_What you should do_.
Filter the entries down to the lines containing "unfold", and copy those lines.

*** Material provided ***

-- ==== Sys2Proof/Laws/KeepsReport.lean ====
section
/-!
SUPPORT. Every operation of Machine/Report.lean keeps the queue, the canonical form and the blown fuses.
-/
namespace Sys2Proof.Machine

variable {p : List Instr} {z : Fuses}

theorem State.setPendingBit_keeps {s : State} (f : Nat) (i : Nat) (b : Bool) (hs : Keeps p z s) : Keeps p z
    (State.setPendingBit s f i b) := by
  unfold State.setPendingBit
  try dsimp only [okA, okRes, failA, laterA]
  repeat' (first
    | (with_reducible assumption) | (intro _) | (with_reducible apply State.setReg_keeps)
    | (with_reducible apply ite_keeps) | (with_reducible apply ite_fst_keeps)
    | (with_reducible apply ite_snd_keeps) | (with_reducible apply foldl_keeps)
    | (with_reducible apply forEach_keeps) | (with_reducible refine keeps_fst (by assumption) ?_)
    | (with_reducible refine keeps_snd (by assumption) ?_)
    | (with_reducible refine keeps_thd (by assumption) ?_)
    | (with_reducible refine keeps_fth (by assumption) ?_) | (dsimp only) | split
    | ((conv => arg 3; arg 26); with_reducible refine keeps_mk ?_ rfl rfl rfl rfl rfl))

theorem State.updateInt_keeps {s : State} (hs : Keeps p z s) : Keeps p z (State.updateInt s) := by
  unfold State.updateInt
  try dsimp only [okA, okRes, failA, laterA]
  repeat' (first
    | (with_reducible assumption) | (intro _) | (with_reducible apply State.wr_keeps)
    | (with_reducible apply ite_keeps) | (with_reducible apply ite_fst_keeps)
    | (with_reducible apply ite_snd_keeps) | (with_reducible apply foldl_keeps)
    | (with_reducible apply forEach_keeps) | (with_reducible refine keeps_fst (by assumption) ?_)
    | (with_reducible refine keeps_snd (by assumption) ?_)
    | (with_reducible refine keeps_thd (by assumption) ?_)
    | (with_reducible refine keeps_fth (by assumption) ?_) | (dsimp only) | split
    | ((conv => arg 3; arg 26); with_reducible refine keeps_mk ?_ rfl rfl rfl rfl rfl))

theorem State.setSlot_keeps {s : State} (page : Nat) (x : Nat) (v : Nat) (hs : Keeps p z s) : Keeps p z
    (State.setSlot s page x v) := by
  unfold State.setSlot
  try dsimp only [okA, okRes, failA, laterA]
  repeat' (first
    | (with_reducible assumption) | (intro _) | (with_reducible apply ite_keeps)
    | (with_reducible apply ite_fst_keeps) | (with_reducible apply ite_snd_keeps)
    | (with_reducible apply foldl_keeps) | (with_reducible apply forEach_keeps)
    | (with_reducible refine keeps_fst (by assumption) ?_)
    | (with_reducible refine keeps_snd (by assumption) ?_)
    | (with_reducible refine keeps_thd (by assumption) ?_)
    | (with_reducible refine keeps_fth (by assumption) ?_) | (dsimp only) | split
    | ((conv => arg 3; arg 26); with_reducible refine keeps_mk ?_ rfl rfl rfl rfl rfl))

theorem State.addSlot_keeps {s : State} (page : Nat) (x : Nat) (n : Nat) (hs : Keeps p z s) : Keeps p z
    (State.addSlot s page x n) := by
  unfold State.addSlot
  try dsimp only [okA, okRes, failA, laterA]
  repeat' (first
    | (with_reducible assumption) | (intro _) | (with_reducible apply State.setSlot_keeps)
    | (with_reducible apply ite_keeps) | (with_reducible apply ite_fst_keeps)
    | (with_reducible apply ite_snd_keeps) | (with_reducible apply foldl_keeps)
    | (with_reducible apply forEach_keeps) | (with_reducible refine keeps_fst (by assumption) ?_)
    | (with_reducible refine keeps_snd (by assumption) ?_)
    | (with_reducible refine keeps_thd (by assumption) ?_)
    | (with_reducible refine keeps_fth (by assumption) ?_) | (dsimp only) | split
    | ((conv => arg 3; arg 26); with_reducible refine keeps_mk ?_ rfl rfl rfl rfl rfl))

theorem State.clearPage_keeps {s : State} (page : Nat) (hs : Keeps p z s) : Keeps p z (State.clearPage s page) := by
  unfold State.clearPage
  try dsimp only [okA, okRes, failA, laterA]
  repeat' (first
    | (with_reducible assumption) | (intro _) | (with_reducible apply ite_keeps)
    | (with_reducible apply ite_fst_keeps) | (with_reducible apply ite_snd_keeps)
    | (with_reducible apply foldl_keeps) | (with_reducible apply forEach_keeps)
    | (with_reducible refine keeps_fst (by assumption) ?_)
    | (with_reducible refine keeps_snd (by assumption) ?_)
    | (with_reducible refine keeps_thd (by assumption) ?_)
    | (with_reducible refine keeps_fth (by assumption) ?_) | (dsimp only) | split
    | ((conv => arg 3; arg 26); with_reducible refine keeps_mk ?_ rfl rfl rfl rfl rfl))

theorem State.setMarks_keeps {s : State} (x1 : Nat) (l : List Sys2Proof.Machine.SampleMark) (hs : Keeps p z s) :
    Keeps p z (State.setMarks s x1 l) := by
  unfold State.setMarks
  try dsimp only [okA, okRes, failA, laterA]
  repeat' (first
    | (with_reducible assumption) | (intro _) | (with_reducible apply ite_keeps)
    | (with_reducible apply ite_fst_keeps) | (with_reducible apply ite_snd_keeps)
    | (with_reducible apply foldl_keeps) | (with_reducible apply forEach_keeps)
    | (with_reducible refine keeps_fst (by assumption) ?_)
    | (with_reducible refine keeps_snd (by assumption) ?_)
    | (with_reducible refine keeps_thd (by assumption) ?_)
    | (with_reducible refine keeps_fth (by assumption) ?_) | (dsimp only) | split
    | ((conv => arg 3; arg 26); with_reducible refine keeps_mk ?_ rfl rfl rfl rfl rfl))

theorem State.markSample_keeps {s : State} (k : Nat) (m : Sys2Proof.Machine.SampleMark) (hs : Keeps p z s) : Keeps
    p z (State.markSample s k m) := by
  unfold State.markSample
  try dsimp only [okA, okRes, failA, laterA]
  repeat' (first
    | (with_reducible assumption) | (intro _) | (with_reducible apply State.incSat_keeps)
    | (with_reducible apply State.setMarks_keeps) | (with_reducible apply ite_keeps)
    | (with_reducible apply ite_fst_keeps) | (with_reducible apply ite_snd_keeps)
    | (with_reducible apply foldl_keeps) | (with_reducible apply forEach_keeps)
    | (with_reducible refine keeps_fst (by assumption) ?_)
    | (with_reducible refine keeps_snd (by assumption) ?_)
    | (with_reducible refine keeps_thd (by assumption) ?_)
    | (with_reducible refine keeps_fth (by assumption) ?_) | (dsimp only) | split
    | ((conv => arg 3; arg 26); with_reducible refine keeps_mk ?_ rfl rfl rfl rfl rfl))

theorem State.leaveL1_keeps {s : State} (j : Nat) (hs : Keeps p z s) : Keeps p z (State.leaveL1 s j) := by
  unfold State.leaveL1
  try dsimp only [okA, okRes, failA, laterA]
  repeat' (first
    | (with_reducible assumption) | (intro _) | (with_reducible apply State.updateInt_keeps)
    | (with_reducible apply State.wr_keeps) | (with_reducible apply State.setLink_keeps)
    | (with_reducible apply ite_keeps) | (with_reducible apply ite_fst_keeps)
    | (with_reducible apply ite_snd_keeps) | (with_reducible apply foldl_keeps)
    | (with_reducible apply forEach_keeps) | (with_reducible refine keeps_fst (by assumption) ?_)
    | (with_reducible refine keeps_snd (by assumption) ?_)
    | (with_reducible refine keeps_thd (by assumption) ?_)
    | (with_reducible refine keeps_fth (by assumption) ?_) | (dsimp only) | split
    | ((conv => arg 3; arg 26); with_reducible refine keeps_mk ?_ rfl rfl rfl rfl rfl))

*** End of Material provided ***

_Expected answer_.
  unfold State.setPendingBit
  unfold State.updateInt
  unfold State.setSlot
  unfold State.addSlot
  unfold State.clearPage
  unfold State.setMarks
  unfold State.markSample
  unfold State.leaveL1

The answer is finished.